The Super Bowl is America’s biggest annual sporting event, by far. And, even for those of us who don’t know the difference between a line-backer and a wide receiver, it’s always a highlight of the television calendar, thanks not only to the spectacular half-time show but also the eye-catching, big budget adverts that air between plays.
This year’s Super Bowl, on Sunday night, was no exception. As always, cars featured heavily in the commercial breaks, and we’ve picked out some of the most significant ads – not just because of the cars they’re advertising, but also because of how they advertise them.
Kia enlisted Melissa McCarthy, star of Bridesmaids and Ghostbusters, to show off the environmental credentials of its new hybrid crossover, the Niro. The ad’s message? ‘It’s hard to be an eco-warrior, but it’s easy to drive like one.’ It is notable that Kia used its Super Bowl slot to highlight how green its new car is – and they weren’t alone, as Toyota also promoted its hydrogen-fuelled Mirai (‘Its only emission is water’). More and more, being eco-friendly is a selling point for car manufacturers, even in the notoriously gas-guzzling United States.
MORE THAN JUST THE CAR
Surprisingly for one of America’s largest carmakers, Ford’s advert wasn’t really about its cars. Instead, it focused on the technology and services around its cars: satellite navigation, a remote control app, automatic parking, electric charging, ride sharing, and even bike sharing. They’re all summed up as ‘new ways to help you move through life’, and they are all examples of how the automotive industry is adapting to new realities.
VALUES, NOT PRODUCTS
Audi’s ad was even less about cars than Ford’s. Instead, it was about gender equality. In an incredible sign of social progress, Audi decided to use their minute with the biggest television audience of the year to showcase their commitment to equal pay for women. And we think they did it very effectively, too.

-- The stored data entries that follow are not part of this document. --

-- ==== Sys2Proof/Laws/Shell.lean ====
section
/-! SUPPORT. What almost no operation changes: the supply, the reset line, the condition lines, the record memory, the count of
free values, and the sizes of the tables. One lemma for each operation; those that do change one of them say which. -/

set_option linter.unusedSimpArgs false

namespace Sys2Proof.Machine

/-- What of a part almost every operation leaves as it is. -/
structure Shell where
  power     : Bool
  resetLine : Bool
  lines     : List Bool
  mem       : RecordMemory
  free      : Nat
  zones     : Nat
  timers    : Nat
  ports     : Nat
  occupancy : Nat
  useCounts : Nat

def Part.shell (p : Part) : Shell :=
  ⟨p.power, p.resetLine, p.lines, p.mem, p.free, p.zone.zones.length, p.zone.timers.length, p.port.ports.length,
    p.tally.occupancy.length, p.tally.useCounts.length⟩

theorem shell_mk (power resetLine : Bool) (lines : List Bool) (zone : ZoneUnit) (tally : TallyUnit) (path : RecordPath)
    (engine : Engine) (port : PortUnit) (mem : RecordMemory) (free : Nat) :
    (Part.mk power resetLine lines zone tally path engine port mem free).shell =
      ⟨power, resetLine, lines, mem, free, zone.zones.length, zone.timers.length, port.ports.length,
        tally.occupancy.length, tally.useCounts.length⟩ := rfl

theorem shell_fold (q : Part) :
    (⟨q.power, q.resetLine, q.lines, q.mem, q.free, q.zone.zones.length, q.zone.timers.length, q.port.ports.length,
      q.tally.occupancy.length, q.tally.useCounts.length⟩ : Shell) = q.shell := rfl

theorem shell_free (q : Part) : q.shell.free = q.free := rfl

theorem shell_mem (q : Part) : q.shell.mem = q.mem := rfl

theorem foldl_shell {β : Type} (f : Part → β → Part) (h : ∀ q b, (f q b).shell = q.shell) (l : List β) (p : Part) :
    (l.foldl f p).shell = p.shell := by
  induction l generalizing p with
  | nil => rfl
  | cons b l ih => simp [List.foldl, ih, h]

/-! ### Machine/Ops.lean -/

@[simp] theorem Part.setZone_shell (p : Part) (z : Nat) (f : Zone → Zone) : (Part.setZone p z f).shell = p.shell := by
  simp only [Part.setZone]
  (repeat' split) <;> simp [shell_mk, shell_fold]

@[simp] theorem Part.setPort_shell (p : Part) (i : Nat) (f : Port → Port) : (Part.setPort p i f).shell = p.shell := by
  simp only [Part.setPort]
  (repeat' split) <;> simp [shell_mk, shell_fold]

@[simp] theorem Part.setList_shell (p : Part) (l : Nat) (d : DueList) : (Part.setList p l d).shell = p.shell := by
  simp only [Part.setList]
  (repeat' split) <;> simp [shell_mk, shell_fold]

@[simp] theorem Part.setRoot_shell (p : Part) (c : Nat) (e : RootEntry) : (Part.setRoot p c e).shell = p.shell := by
  simp only [Part.setRoot]
  (repeat' split) <;> simp [shell_mk, shell_fold]

@[simp] theorem Part.setSlot_shell (p : Part) (s : Nat) (st : SlotState) : (Part.setSlot p s st).shell = p.shell := by
  simp only [Part.setSlot]
  (repeat' split) <;> simp [shell_mk, shell_fold]

@[simp] theorem Part.setBag_shell (p : Part) (b : Nat) (r : BagRecord) : (Part.setBag p b r).shell = p.shell := by
  simp only [Part.setBag]
  (repeat' split) <;> simp [shell_mk, shell_fold]

@[simp] theorem Part.setCtx_shell (p : Part) (c : Nat) (x : Context) : (Part.setCtx p c x).shell = p.shell := by
  simp only [Part.setCtx]
  (repeat' split) <;> simp [shell_mk, shell_fold]

@[simp] theorem Part.dropCtx_shell (p : Part) (c : Nat) : (Part.dropCtx p c).shell = p.shell := by
  simp only [Part.dropCtx]
  (repeat' split) <;> simp [shell_mk, shell_fold]

@[simp] theorem Part.updCtx_shell (p : Part) (c : Nat) (f : Context → Context) :
    (Part.updCtx p c f).shell = p.shell := by
  simp only [Part.updCtx]
  (repeat' split) <;> simp [shell_mk, shell_fold]

@[simp] theorem Part.giveOn_shell (p : Part) (i : Nat) (kind : NoticeKind) (holderCopy : Bool) (body : Body) :
    (Part.giveOn p i kind holderCopy body).shell = p.shell := by
  simp only [Part.giveOn]
  (repeat' split) <;> simp [shell_mk, shell_fold]

@[simp] theorem Part.giveRouted_shell (p : Part) (kind : NoticeKind) (body : Body) :
    (Part.giveRouted p kind body).shell = p.shell := by
  simp only [Part.giveRouted]
  (repeat' split) <;> simp [shell_mk, shell_fold]

@[simp] theorem Part.giveModeChange_shell (p : Part) (left entered : Mode) (cause : ModeCause) :
    (Part.giveModeChange p left entered cause).shell = p.shell := by
  simp only [Part.giveModeChange]
  (repeat' split) <;> simp [shell_mk, shell_fold]

@[simp] theorem Part.queueAnswer_shell (p : Part) (i : Nat) (a : Answer) (ctx : Option Nat) :
    (Part.queueAnswer p i a ctx).shell = p.shell := by
  simp only [Part.queueAnswer]
  (repeat' split) <;> simp [shell_mk, shell_fold]

@[simp] theorem Part.composeAnswer_shell (p : Part) (i : Nat) (a : Answer) (ctx : Option Nat) :
    (Part.composeAnswer p i a ctx).shell = p.shell := by
  simp only [Part.composeAnswer]
  (repeat' split) <;> simp [shell_mk, shell_fold]

@[simp] theorem Part.grant_shell (p : Part) (r : Requester) (a : Access) : (Part.grant p r a).shell = p.shell := by
  simp only [Part.grant]
  (repeat' split) <;> simp [shell_mk, shell_fold]

@[simp] theorem Part.grantFirst_shell (p : Part) (l : List Requester) : (p.grantFirst l).shell = p.shell := by
  induction l with
  | nil => rfl
  | cons r rest ih =>
    simp only [Part.grantFirst]
    split <;> simp [ih]

@[simp] theorem Part.arbitrate_shell (p : Part) : (Part.arbitrate p).shell = p.shell := by
  simp only [Part.arbitrate]
  (repeat' split) <;> simp [shell_mk, shell_fold]

@[simp] theorem Part.endAccess_shell (p : Part) : (Part.endAccess p).shell = p.shell := by
  simp only [Part.endAccess]
  (repeat' split) <;> simp [shell_mk, shell_fold]

@[simp] theorem Part.pushWrite_shell (p : Part) (ctx : Option Nat) (b : WriteBody) :
    (Part.pushWrite p ctx b).shell = p.shell := by
  simp only [Part.pushWrite]
  (repeat' split) <;> simp [shell_mk, shell_fold]

@[simp] theorem Part.setTally_shell (p : Part) (n : Nat) (t : Tally) (cmd : Option Nat) :
    (Part.setTally p n t cmd).shell = p.shell := by
  simp only [Part.setTally]
  (repeat' split) <;> simp [shell_mk, shell_fold]

@[simp] theorem Part.pushZoneWrite_shell (p : Part) (z : Nat) : (Part.pushZoneWrite p z).shell = p.shell := by
  simp only [Part.pushZoneWrite]
  (repeat' split) <;> simp [shell_mk, shell_fold]

@[simp] theorem Part.fixZoneWrites_shell (p : Part) : p.fixZoneWrites.shell = p.shell := rfl

@[simp] theorem Part.pushAdvance_shell (p : Part) (area : MeterArea) (gap : Bool) :
    (p.pushAdvance area gap).shell = p.shell :=
  Part.arbitrate_shell _

@[simp] theorem Part.issueRead_shell (p : Part) (client : ReadClient) (t : ReadTarget) :
    (Part.issueRead p client t).shell = p.shell := by
  simp only [Part.issueRead]
  (repeat' split) <;> simp [shell_mk, shell_fold]

theorem Part.takeReturn_shell {p : Part} {client : ReadClient} {v : Option ReadValue} {q : Part}
    (h : p.takeReturn client = some (v, q)) : q.shell = p.shell := by
  simp only [Part.takeReturn] at h
  (repeat' split at h) <;> simp at h <;> (obtain ⟨-, rfl⟩ := h) <;> simp [shell_mk, shell_fold]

Car ads that barely feature cars were very much a theme of this year’s Super Bowl. As well as Ford and Audi, Honda’s ad used a host of celebrities to reinforce its familiar message of ‘chasing dreams’, while Hyundai’s featured members of the armed forces being reunited with their families (through video-conferencing) to watch the big game. Like Audi’s, it was all about emphasising the company’s values rather than its products.
Of course, there were also ads with the more traditional message: ‘Our cars are cool.’ Both Alfa Romeo’s and Lexus’s fell squarely into this camp. The advert for the new Mercedes-AMG GT Roadster did too, but was worth watching for its tribute to the ’60s classic Easy Rider and the fact that it was directed by the multi-Oscar-winning Coen brothers.